Pendidikan Islam Indonesia Wajib Menjaga dan Melanjutkan Peradaban
Oleh Irham Yuwanamu, Peneliti Purisdiki dan dosen Unisma Bekasi
Sejarah peradaban Islam sudah cukup maju. Munculnya berbagai macam disiplin ilmu itu menjadi bukti. Dalam mengkaji al Qur'an saja banyak disiplin ilmu yang lahir yang disebut dengan ulum al Qur'an (ilmu-ilmu untuk memahami al Qur'an) termasuk di dalamnya ada ilmu tafsir. Begitu juga hadits (ulum al hadits) isinya ada ilmu diroyah, riwayah, sabab al wurut, dan lainnya.

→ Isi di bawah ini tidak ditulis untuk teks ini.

@[simp] theorem State.setStrand_agenda (s : State) (c h : Nat) (st : Strand) : (s.setStrand c h st).agenda = s.agenda := rfl
@[simp] theorem State.setStrand_arg (s : State) (c h : Nat) (st : Strand) : (s.setStrand c h st).arg = s.arg := rfl
@[simp] theorem State.setStrand_cur (s : State) (c h : Nat) (st : Strand) : (s.setStrand c h st).cur = s.cur := rfl
@[simp] theorem State.setStrand_slot (s : State) (c h : Nat) (st : Strand) : (s.setStrand c h st).slot = s.slot := rfl
@[simp] theorem State.setStrand_paired (s : State) (c h : Nat) (st : Strand) : (s.setStrand c h st).paired = s.paired := rfl
@[simp] theorem State.setStrand_free (s : State) (c h : Nat) (st : Strand) : (s.setStrand c h st).free = s.free := rfl
@[simp] theorem State.setStrand_cyc (s : State) (c h : Nat) (st : Strand) : (s.setStrand c h st).cyc = s.cyc := rfl
@[simp] theorem State.setStrand_time (s : State) (c h : Nat) (st : Strand) : (s.setStrand c h st).time = s.time := rfl
@[simp] theorem State.setStrand_groups (s : State) (c h : Nat) (st : Strand) : (s.setStrand c h st).groups = s.groups := rfl
@[simp] theorem State.setStrand_gddr (s : State) (c h : Nat) (st : Strand) : (s.setStrand c h st).gddr = s.gddr := rfl
@[simp] theorem State.setStrand_l2 (s : State) (c h : Nat) (st : Strand) : (s.setStrand c h st).l2 = s.l2 := rfl
@[simp] theorem State.setStrand_poison (s : State) (c h : Nat) (st : Strand) : (s.setStrand c h st).poison = s.poison := rfl
@[simp] theorem State.setStrand_peerPoison (s : State) (c h : Nat) (st : Strand) : (s.setStrand c h st).peerPoison = s.peerPoison := rfl
@[simp] theorem State.setStrand_checks (s : State) (c h : Nat) (st : Strand) : (s.setStrand c h st).checks = s.checks := rfl
@[simp] theorem State.setStrand_past (s : State) (c h : Nat) (st : Strand) : (s.setStrand c h st).past = s.past := rfl
@[simp] theorem State.setStrand_known (s : State) (c h : Nat) (st : Strand) : (s.setStrand c h st).known = s.known := rfl
@[simp] theorem State.setStrand_vows (s : State) (c h : Nat) (st : Strand) : (s.setStrand c h st).vows = s.vows := rfl
@[simp] theorem State.setStrand_host (s : State) (c h : Nat) (st : Strand) : (s.setStrand c h st).host = s.host := rfl
@[simp] theorem State.setStrand_peers (s : State) (c h : Nat) (st : Strand) : (s.setStrand c h st).peers = s.peers := rfl
@[simp] theorem State.setStrand_ports (s : State) (c h : Nat) (st : Strand) : (s.setStrand c h st).ports = s.ports := rfl
@[simp] theorem State.setStrand_dirs (s : State) (c h : Nat) (st : Strand) : (s.setStrand c h st).dirs = s.dirs := rfl
@[simp] theorem State.setStrand_keys (s : State) (c h : Nat) (st : Strand) : (s.setStrand c h st).keys = s.keys := rfl
@[simp] theorem State.setStrand_rank (s : State) (c h : Nat) (st : Strand) : (s.setStrand c h st).rank = s.rank := rfl
@[simp] theorem State.setStrand_winSize (s : State) (c h : Nat) (st : Strand) : (s.setStrand c h st).winSize = s.winSize := rfl
@[simp] theorem State.setStrand_gwait (s : State) (c h : Nat) (st : Strand) : (s.setStrand c h st).gwait = s.gwait := rfl
@[simp] theorem State.setStrand_increments (s : State) (c h : Nat) (st : Strand) : (s.setStrand c h st).increments = s.increments := rfl
@[simp] theorem State.setStrand_saved (s : State) (c h : Nat) (st : Strand) : (s.setStrand c h st).saved = s.saved := rfl
@[simp] theorem State.setStrand_ending (s : State) (c h : Nat) (st : Strand) : (s.setStrand c h st).ending = s.ending := rfl
@[simp] theorem State.setStrand_bars (s : State) (c h : Nat) (st : Strand) : (s.setStrand c h st).bars = s.bars := rfl
@[simp] theorem State.setStrand_barArr (s : State) (c h : Nat) (st : Strand) : (s.setStrand c h st).barArr = s.barArr := rfl
@[simp] theorem State.setStrand_barDue (s : State) (c h : Nat) (st : Strand) : (s.setStrand c h st).barDue = s.barDue := rfl
@[simp] theorem State.setStrand_barClk (s : State) (c h : Nat) (st : Strand) : (s.setStrand c h st).barClk = s.barClk := rfl
@[simp] theorem State.setStrand_barCount (s : State) (c h : Nat) (st : Strand) : (s.setStrand c h st).barCount = s.barCount := rfl
@[simp] theorem State.setStrand_tmbs (s : State) (c h : Nat) (st : Strand) : (s.setStrand c h st).tmbs = s.tmbs := rfl
@[simp] theorem State.setStrand_tinvs (s : State) (c h : Nat) (st : Strand) : (s.setStrand c h st).tinvs = s.tinvs := rfl
@[simp] theorem State.setStrand_peerNoKey (s : State) (c h : Nat) (st : Strand) : (s.setStrand c h st).peerNoKey = s.peerNoKey := rfl
@[simp] theorem State.setStrand_unreach (s : State) (c h : Nat) (st : Strand) : (s.setStrand c h st).unreach = s.unreach := rfl
@[simp] theorem State.setStrand_blackBox (s : State) (c h : Nat) (st : Strand) : (s.setStrand c h st).blackBox = s.blackBox := rfl
@[simp] theorem State.setStrand_bbFrozen (s : State) (c h : Nat) (st : Strand) : (s.setStrand c h st).bbFrozen = s.bbFrozen := rfl
@[simp] theorem State.setStrand_slices (s : State) (c h : Nat) (st : Strand) : (s.setStrand c h st).slices = s.slices := rfl
@[simp] theorem State.setStrand_fe (s : State) (c h : Nat) (st : Strand) : (s.setStrand c h st).fe = s.fe := rfl
@[simp] theorem State.setStrand_streams (s : State) (c h : Nat) (st : Strand) : (s.setStrand c h st).streams = s.streams := rfl
@[simp] theorem State.setStrand_fab (s : State) (c h : Nat) (st : Strand) : (s.setStrand c h st).fab = s.fab := rfl
@[simp] theorem State.setStrand_mg (s : State) (c h : Nat) (st : Strand) : (s.setStrand c h st).mg = s.mg := rfl
@[simp] theorem State.setStrand_half (s : State) (c h : Nat) (st : Strand) : (s.setStrand c h st).half = s.half := rfl
@[simp] theorem State.setStrand_tick (s : State) (c h : Nat) (st : Strand) : (s.setStrand c h st).tick = s.tick := rfl
@[simp] theorem State.setStrand_served (s : State) (c h : Nat) (st : Strand) : (s.setStrand c h st).served = s.served := rfl

@[simp] theorem State.modStrand_agenda (s : State) (c h : Nat) (f : Strand → Strand) : (s.modStrand c h f).agenda = s.agenda := rfl
@[simp] theorem State.modStrand_arg (s : State) (c h : Nat) (f : Strand → Strand) : (s.modStrand c h f).arg = s.arg := rfl
@[simp] theorem State.modStrand_cur (s : State) (c h : Nat) (f : Strand → Strand) : (s.modStrand c h f).cur = s.cur := rfl
@[simp] theorem State.modStrand_slot (s : State) (c h : Nat) (f : Strand → Strand) : (s.modStrand c h f).slot = s.slot := rfl
@[simp] theorem State.modStrand_paired (s : State) (c h : Nat) (f : Strand → Strand) : (s.modStrand c h f).paired = s.paired := rfl
@[simp] theorem State.modStrand_free (s : State) (c h : Nat) (f : Strand → Strand) : (s.modStrand c h f).free = s.free := rfl
@[simp] theorem State.modStrand_cyc (s : State) (c h : Nat) (f : Strand → Strand) : (s.modStrand c h f).cyc = s.cyc := rfl
@[simp] theorem State.modStrand_time (s : State) (c h : Nat) (f : Strand → Strand) : (s.modStrand c h f).time = s.time := rfl
@[simp] theorem State.modStrand_groups (s : State) (c h : Nat) (f : Strand → Strand) : (s.modStrand c h f).groups = s.groups := rfl
@[simp] theorem State.modStrand_gddr (s : State) (c h : Nat) (f : Strand → Strand) : (s.modStrand c h f).gddr = s.gddr := rfl
@[simp] theorem State.modStrand_l2 (s : State) (c h : Nat) (f : Strand → Strand) : (s.modStrand c h f).l2 = s.l2 := rfl
@[simp] theorem State.modStrand_poison (s : State) (c h : Nat) (f : Strand → Strand) : (s.modStrand c h f).poison = s.poison := rfl
@[simp] theorem State.modStrand_peerPoison (s : State) (c h : Nat) (f : Strand → Strand) : (s.modStrand c h f).peerPoison = s.peerPoison := rfl
@[simp] theorem State.modStrand_checks (s : State) (c h : Nat) (f : Strand → Strand) : (s.modStrand c h f).checks = s.checks := rfl
@[simp] theorem State.modStrand_past (s : State) (c h : Nat) (f : Strand → Strand) : (s.modStrand c h f).past = s.past := rfl
@[simp] theorem State.modStrand_known (s : State) (c h : Nat) (f : Strand → Strand) : (s.modStrand c h f).known = s.known := rfl
@[simp] theorem State.modStrand_vows (s : State) (c h : Nat) (f : Strand → Strand) : (s.modStrand c h f).vows = s.vows := rfl
@[simp] theorem State.modStrand_host (s : State) (c h : Nat) (f : Strand → Strand) : (s.modStrand c h f).host = s.host := rfl
@[simp] theorem State.modStrand_peers (s : State) (c h : Nat) (f : Strand → Strand) : (s.modStrand c h f).peers = s.peers := rfl
@[simp] theorem State.modStrand_ports (s : State) (c h : Nat) (f : Strand → Strand) : (s.modStrand c h f).ports = s.ports := rfl
@[simp] theorem State.modStrand_dirs (s : State) (c h : Nat) (f : Strand → Strand) : (s.modStrand c h f).dirs = s.dirs := rfl
@[simp] theorem State.modStrand_keys (s : State) (c h : Nat) (f : Strand → Strand) : (s.modStrand c h f).keys = s.keys := rfl
@[simp] theorem State.modStrand_rank (s : State) (c h : Nat) (f : Strand → Strand) : (s.modStrand c h f).rank = s.rank := rfl
@[simp] theorem State.modStrand_winSize (s : State) (c h : Nat) (f : Strand → Strand) : (s.modStrand c h f).winSize = s.winSize := rfl
@[simp] theorem State.modStrand_gwait (s : State) (c h : Nat) (f : Strand → Strand) : (s.modStrand c h f).gwait = s.gwait := rfl
@[simp] theorem State.modStrand_increments (s : State) (c h : Nat) (f : Strand → Strand) : (s.modStrand c h f).increments = s.increments := rfl
@[simp] theorem State.modStrand_saved (s : State) (c h : Nat) (f : Strand → Strand) : (s.modStrand c h f).saved = s.saved := rfl
@[simp] theorem State.modStrand_ending (s : State) (c h : Nat) (f : Strand → Strand) : (s.modStrand c h f).ending = s.ending := rfl
@[simp] theorem State.modStrand_bars (s : State) (c h : Nat) (f : Strand → Strand) : (s.modStrand c h f).bars = s.bars := rfl
@[simp] theorem State.modStrand_barArr (s : State) (c h : Nat) (f : Strand → Strand) : (s.modStrand c h f).barArr = s.barArr := rfl
@[simp] theorem State.modStrand_barDue (s : State) (c h : Nat) (f : Strand → Strand) : (s.modStrand c h f).barDue = s.barDue := rfl
@[simp] theorem State.modStrand_barClk (s : State) (c h : Nat) (f : Strand → Strand) : (s.modStrand c h f).barClk = s.barClk := rfl
@[simp] theorem State.modStrand_barCount (s : State) (c h : Nat) (f : Strand → Strand) : (s.modStrand c h f).barCount = s.barCount := rfl
@[simp] theorem State.modStrand_tmbs (s : State) (c h : Nat) (f : Strand → Strand) : (s.modStrand c h f).tmbs = s.tmbs := rfl
@[simp] theorem State.modStrand_tinvs (s : State) (c h : Nat) (f : Strand → Strand) : (s.modStrand c h f).tinvs = s.tinvs := rfl
@[simp] theorem State.modStrand_peerNoKey (s : State) (c h : Nat) (f : Strand → Strand) : (s.modStrand c h f).peerNoKey = s.peerNoKey := rfl
@[simp] theorem State.modStrand_unreach (s : State) (c h : Nat) (f : Strand → Strand) : (s.modStrand c h f).unreach = s.unreach := rfl
@[simp] theorem State.modStrand_blackBox (s : State) (c h : Nat) (f : Strand → Strand) : (s.modStrand c h f).blackBox = s.blackBox := rfl
@[simp] theorem State.modStrand_bbFrozen (s : State) (c h : Nat) (f : Strand → Strand) : (s.modStrand c h f).bbFrozen = s.bbFrozen := rfl
@[simp] theorem State.modStrand_slices (s : State) (c h : Nat) (f : Strand → Strand) : (s.modStrand c h f).slices = s.slices := rfl
@[simp] theorem State.modStrand_fe (s : State) (c h : Nat) (f : Strand → Strand) : (s.modStrand c h f).fe = s.fe := rfl
@[simp] theorem State.modStrand_streams (s : State) (c h : Nat) (f : Strand → Strand) : (s.modStrand c h f).streams = s.streams := rfl
@[simp] theorem State.modStrand_fab (s : State) (c h : Nat) (f : Strand → Strand) : (s.modStrand c h f).fab = s.fab := rfl
@[simp] theorem State.modStrand_mg (s : State) (c h : Nat) (f : Strand → Strand) : (s.modStrand c h f).mg = s.mg := rfl
@[simp] theorem State.modStrand_half (s : State) (c h : Nat) (f : Strand → Strand) : (s.modStrand c h f).half = s.half := rfl
@[simp] theorem State.modStrand_tick (s : State) (c h : Nat) (f : Strand → Strand) : (s.modStrand c h f).tick = s.tick := rfl
@[simp] theorem State.modStrand_served (s : State) (c h : Nat) (f : Strand → Strand) : (s.modStrand c h f).served = s.served := rfl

Berkembang juga ilmu akhlak, tasawuf, filsafat, tauhid, fiqh, usul fiqh sampai pada ilmu yang sifatnya empiris. Seperti Ibn Sina melahirkan banyak teori kedokteran. Ini peradaban yang sudah tumbuh ke atas.
Kalau kita umat Islam yang hidup di masa sekarang dan enggan membaca karya-karya dan tradisi keilmuan yang sudah terbangun berarti kita memutus tali peradaban itu. Karya intelektual itu seakan menjadi sia-sia dibangun.

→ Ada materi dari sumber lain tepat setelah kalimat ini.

-- ==== Sys2Proof/Laws/Ops.lean ====
section
/-!
SUPPORT. What the shared operations do, said once: the issue of a bundle, the completion of a queue's head, and the
frames of an update of one strand.
-/

namespace Sys2Proof.Machine

/-! ### Frames of an update of the executing strand -/

/-- An update of the executing strand changes nothing elsewhere. -/
theorem State.elsewhere_modMe (s : State) (f : Strand → Strand) : s.elsewhere (s.modMe f) := by
  simp [State.elsewhere, State.modMe, State.modStrand, State.setStrand, State.modCore, State.setCore, State.core,
    State.strand, Core.strand, Core.setStrand]

/-- Reading the memories of a core past an update of a strand. -/
theorem State.modMe_core_sp (s : State) (f : Strand → Strand) (c : Nat) :
    ((s.modMe f).core c).sp = (s.core c).sp ∧ ((s.modMe f).core c).acc = (s.core c).acc ∧
      ((s.modMe f).core c).cst = (s.core c).cst := by
  by_cases h : c = s.cur.core
  · subst h; simp [State.modMe, State.modStrand, State.setStrand]
  · simp [State.modMe, State.modStrand, State.setStrand, State.core_modCore_other s _ h]

theorem State.locGet_modMe (s : State) (f : Strand → Strand) (l : Loc) : (s.modMe f).locGet l = s.locGet l := by
  cases l with
  | sp c a => exact congrArg (fun m => Mem.get m a) (s.modMe_core_sp f c).1
  | _ => rfl

/-- An update of the executing strand changes no byte. -/
theorem State.sameBytes_modMe (s : State) (f : Strand → Strand) : s.sameBytes (s.modMe f) :=
  ⟨fun l => s.locGet_modMe f l, fun c a => by simp [s.modMe_core_sp f c]⟩

theorem State.keepsBut_modMe (s : State) (f : Strand → Strand) (l : List Part)
    (h : ∀ p, p ∉ l → (f s.me).agrees s.me p) : s.keepsBut (s.modMe f) l := by
  intro p hp; simpa using h p hp

theorem Strand.agrees_rfl (a : Strand) (p : Part) : a.agrees a p := by
  cases p <;> simp [Strand.agrees]

/-! ### Issue -/

/-- The strand after its bundle has issued, when no EA instruction of it raises a cause (R48, R128). -/
def Strand.issuedAt (st : Strand) (s : State) : Strand :=
  { s.cur.rest.foldl (fun st p => st.enqueue p.1 p.2) st with
    pc := s.cur.nextPc, seq := st.seq + 1, holdUntil := s.cyc + 1, checkPc := false
    waitBundle := s.cur.entry.bundle, waitWidx := s.cur.entry.widx, waitSeq := st.seq
    syncs := st.syncs + (if s.cur.sync then 1 else 0)
    lastIssue := if s.cur.rest.any (fun p => p.1 = .cq) then s.cyc else st.lastIssue
    afterCatch := st.afterCatch && !s.cur.rest.any fun p => p.1 = .cq }

theorem findSome_clean : ∀ {l : List (Unit5 × Entry)}, (∀ p ∈ l, p.2.atIssue = none) →
    (l.findSome? fun p => p.2.atIssue.map fun k => (p.2, k)) = none
  | [], _ => rfl
  | p :: l, h => by
    simp [h p (List.mem_cons_self ..), findSome_clean fun q hq => h q (List.mem_cons_of_mem _ hq)]

/-- A clean bundle issues: exactly this becomes of its strand. -/
theorem State.issued_clean {s : State} (h : s.clean) : s.issued = s.modMe fun st => st.issuedAt s := by
  have hf : s.cur.rest.filter (fun p => p.2.atIssue.isNone) = s.cur.rest :=
    List.filter_eq_self.mpr fun p hp => by simp [h p hp]
  unfold State.issued
  rw [findSome_clean h, hf]
  rfl

theorem enqueue_all_agrees : ∀ (l : List (Unit5 × Entry)) (st : Strand) (p : Part),
    (l.foldl (fun st p => st.enqueue p.1 p.2) st).agrees st p
  | [], st, p => st.agrees_rfl p
  | q :: l, st, p => by
    have ih := enqueue_all_agrees l (st.enqueue q.1 q.2) p
    have e : (st.enqueue q.1 q.2).agrees st p := by
      cases p <;> simp [Strand.agrees, Strand.enqueue, Strand.rx, Strand.rv, Strand.rm, Strand.re, Strand.rt, Strand.rl]
    simp only [List.foldl_cons]
    cases p <;> simp_all [Strand.agrees]

theorem enqueue_all_queue : ∀ (l : List (Unit5 × Entry)) (st : Strand) (q : Unit5), q ≠ .seq →
    (l.foldl (fun st p => st.enqueue p.1 p.2) st).queue q = st.queue q ++ (l.filter fun p => p.1 = q).map Prod.snd
  | [], st, q, _ => by simp
  | p :: l, st, q, h => by
    simp only [List.foldl_cons, enqueue_all_queue l _ q h]
    by_cases e : p.1 = q
    · subst e; simp [Strand.enqueue, h]
    · have e' : q ≠ p.1 := fun x => e x.symm
      simp [Strand.enqueue, Strand.queue_setQueue_other _ _ e', e]

theorem enqueue_all_seq : ∀ (l : List (Unit5 × Entry)) (st : Strand),
    (l.foldl (fun st p => st.enqueue p.1 p.2) st).seq = st.seq
  | [], _ => rfl
  | p :: l, st => by rw [List.foldl_cons, enqueue_all_seq l]; simp [Strand.enqueue]

/-- Issue keeps every register, the token counters, the trap registers and the barrier slots. -/
theorem Strand.issuedAt_agrees (st : Strand) (s : State) (p : Part) : (st.issuedAt s).agrees st p := by
  have h := enqueue_all_agrees s.cur.rest st p
  cases p <;> exact h

theorem Strand.issuedAt_queue (st : Strand) (s : State) (q : Unit5) (h : q ≠ .seq) :
    (st.issuedAt s).queue q = st.queue q ++ (s.cur.rest.filter fun p => p.1 = q).map Prod.snd := by
  have := enqueue_all_queue s.cur.rest st q h
  cases q <;> exact this

@[simp] theorem Strand.issuedAt_pc (st : Strand) (s : State) : (st.issuedAt s).pc = s.cur.nextPc := rfl

@[simp] theorem Strand.issuedAt_seq (st : Strand) (s : State) : (st.issuedAt s).seq = st.seq + 1 := rfl

/-- A SEQ form that issues cleanly and then updates its strand by `f`, leaving the queues, the issue count and the
address of the next bundle: its frame. -/
theorem State.seqFrame_modMe {s : State} (h : s.clean) (f : Strand → Strand) (l : List Part)
    (hp : ∀ st, (f st).pc = st.pc) (hs : ∀ st, (f st).seq = st.seq) (hq : ∀ st q, (f st).queue q = st.queue q)
    (ha : ∀ st p, p ∉ l → (f st).agrees st p) : s.seqFrame (s.issued.modMe f) l := by
  have e : s.issued.modMe f = s.modMe fun st => f (st.issuedAt s) := by
    rw [State.issued_clean h, State.modMe_modMe]
  rw [e]
  refine ⟨⟨by simp [hp], by simp [hs], fun q hn => by simp [hq, Strand.issuedAt_queue _ _ _ hn]⟩, ?_,
    s.elsewhere_modMe _, s.sameBytes_modMe _⟩
  intro p hn
  have h1 := ha (s.me.issuedAt s) p hn
  have h2 := s.me.issuedAt_agrees s p
  simp only [State.me_modMe]
  cases p <;> simp_all [Strand.agrees]

/-- A SEQ form that writes one register runs, and of all registers only that one changes. -/
theorem Sets_seqSet {s : State} (h : s.clean) (i : Instr) (d : XReg) (v : W64) (e : exec i s = s.seqSet d v) :
    Sets s i d v := by
  refine ⟨s.issued.wx d v, e, ?_, fun r => ?_⟩
  · refine State.seqFrame_modMe h _ _ (by simp) (by simp) ?_ ?_
    · intro st q; cases q <;> simp [Strand.queue]
    · intro st p hp
      cases p <;> simp_all [Strand.agrees, Strand.rv, Strand.rm, Strand.re, Strand.rt, Strand.rl, Strand.ctr]
  · have := s.me.issuedAt_agrees s .x r
    simp [State.issued_clean h, this]

/-! ### Completion of a queue's head -/

theorem Strand.setCtr_agrees (st : Strand) (k : Ctr) (n : Nat) {p : Part} (h : p ≠ .tokens) : (st.setCtr k n).agrees st p := by
  cases p <;> first
    | exact absurd rfl h
    | simp [Strand.agrees, Strand.rx, Strand.rv, Strand.rm, Strand.re, Strand.rt, Strand.rl]

theorem Strand.setQueue_agrees (st : Strand) (q : Unit5) (l : List Entry) (p : Part) : (st.setQueue q l).agrees st p := by
  cases p <;> simp [Strand.agrees, Strand.rx, Strand.rv, Strand.rm, Strand.re, Strand.rt, Strand.rl]

theorem Strand.agrees_trans {a b c : Strand} {p : Part} (h1 : a.agrees b p) (h2 : b.agrees c p) : a.agrees c p := by
  cases p <;> simp_all [Strand.agrees]

/-- Pushes change token counters only. -/
theorem Strand.push_agrees (st : Strand) (q : Unit5) (e : Entry) {p : Part} (h : p ≠ .tokens) : (st.push q e).1.agrees st p := by
  unfold Strand.push
  dsimp only
  split <;> split
  · exact Strand.agrees_trans (Strand.setCtr_agrees _ _ _ h) (Strand.setCtr_agrees _ _ _ h)
  · exact Strand.setCtr_agrees _ _ _ h
  · exact Strand.setCtr_agrees _ _ _ h
  · exact Strand.agrees_rfl _ _

theorem finishList_agrees (q : Unit5) (x : Entry) {p : Part} (h : p ≠ .tokens) :
    ∀ (l : List Entry) (st : Strand), (finishList q x st l).1.agrees st p
  | [], st => st.agrees_rfl p
  | e :: es, st => by
    simp only [finishList]
    split
    · exact Strand.push_agrees st q e h
    · exact finishList_agrees q x h es st

/-- The completion of an entry changes its queue and token counters only. -/
theorem Strand.finishEntry_agrees (st : Strand) (q : Unit5) (x : Entry) {p : Part} (h : p ≠ .tokens) :
    (st.finishEntry q x).agrees st p := by
  have hl := finishList_agrees q x h (st.queue q) st
  unfold Strand.finishEntry
  exact Strand.agrees_trans (Strand.setQueue_agrees _ q _ p) hl

/-- The entry at the head of a queue completes: with its pushes made it leaves the queue, else it stays as done (R134). -/
theorem Strand.finishEntry_head (st : Strand) (q : Unit5) (e : Entry) (es : List Entry) (h : st.queue q = e :: es) :
    st.finishEntry q e =
      (st.push q e).1.setQueue q
        (if (st.push q e).2.2 then es else { (st.push q e).2.1 with later := [], left := none, srcs := [] } :: es) := by
  simp [Strand.finishEntry, h, finishList, Entry.same]

end Sys2Proof.Machine
end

Misalnya saja sekarang ada tren memahami al Qur'an dan hadits langsung fokus pada ayat al Qur'an dan haditsnya atau kalau tak paham bahasa Arab cukup melalui terjemahan. Dengan seperti itu menurutnya melepaskan dari taklid dan kembali langsung pada sumber aslinya yaitu al Qur'an dan hadits. Dari tren ini maka ulum al Qur'an dan ulum al hadist dan ilmu bantu lainnya tidak perlu dibaca. Begitulah faktanya.
Saya jadi sedih mengapa tren ini makin terus berkembang, bahkan para pengajar agama banyak yang lahir dengan metode yang sangat sederhana ini. Apakah masalahnya malas belajar atau tidak mampu, ingin instan saja atau yang lainnya?
Kalau cara belajar agama yang sederhana itu terus berkembang maka dengan sengaja memutus tali peradaban yang sudah terbangun. Bila demikian bisa jadi rumusan pemikiran yang dihasilkan antara lebih bagus atau lebih buruk kualitasnya. Tapi dugaan saya pasti lebih buruk. Ibaratnya membangun rumah tanpa skill pertukangan dan ilmu arsitektur, ya jadinya seadanya.
Dalam dunia akademik saja ada hukum wajib, apabila mau riset, membuat skripsi, tesis atau disertasi, menelisik penelitian terdahulu yang relevan supaya kerja riset kita tidak pengulangan yang pernah ada, atau plagiat. Maksudnya kita diminta untuk melanjutkan riset sebelumnya untuk perkembangan ilmu pengetahuan.
Itulah hemat saya kita wajib belajar ilmu-ilmu yang sudah berkembang dalam disiplin ilmu. Kalau tidak semuanya ya perdalam sepesialisasi keilmuannya saja. Misalnya mau ahli di bidang al Qur'an ya perlu menguasai ilmu-ilmu al Qur'an dan ilmu bantunya dan begitu seterusnya.
Dengan mengkaji ilmu-ilmu yang sudah ada kita bisa taklid (mengikuti pendapat yang ahli) atau kita mengembangkannya. Kalau tidak mampu berijtihad ya taklid (mengikuti) saja. Mengikuti kepada yang ahli itu lebih baik dari pada mengikuti pikiran sendiri atau pikiran orang lain yang tanpa dasar keilmuan.
Oleh karena itulah peran yang semestinya lembaga pendidikan agama Islam. Mengkaji warisan keilmuan terdahulu lalu mengembangkannya adalah menjadi misi utamanya. Di Indonesia lembaga pendidikan Islam bervariasi ada pondok pesantren, madrasah, sekolah Islam, dan perguruan tinggi Islam. Prinsip dasar di atas menurut hemat saya yang harus dipegang oleh semua lembaga pendidikan Islam.
Naif sekali kalau pendidikan Islam tidak / enggan mengkaji keilmuan keislaman yang sudah terbangun. Kalau demikian lembaga pendidikan Islam dapat dikatakan sebagai sumber pemutus tali peradaban.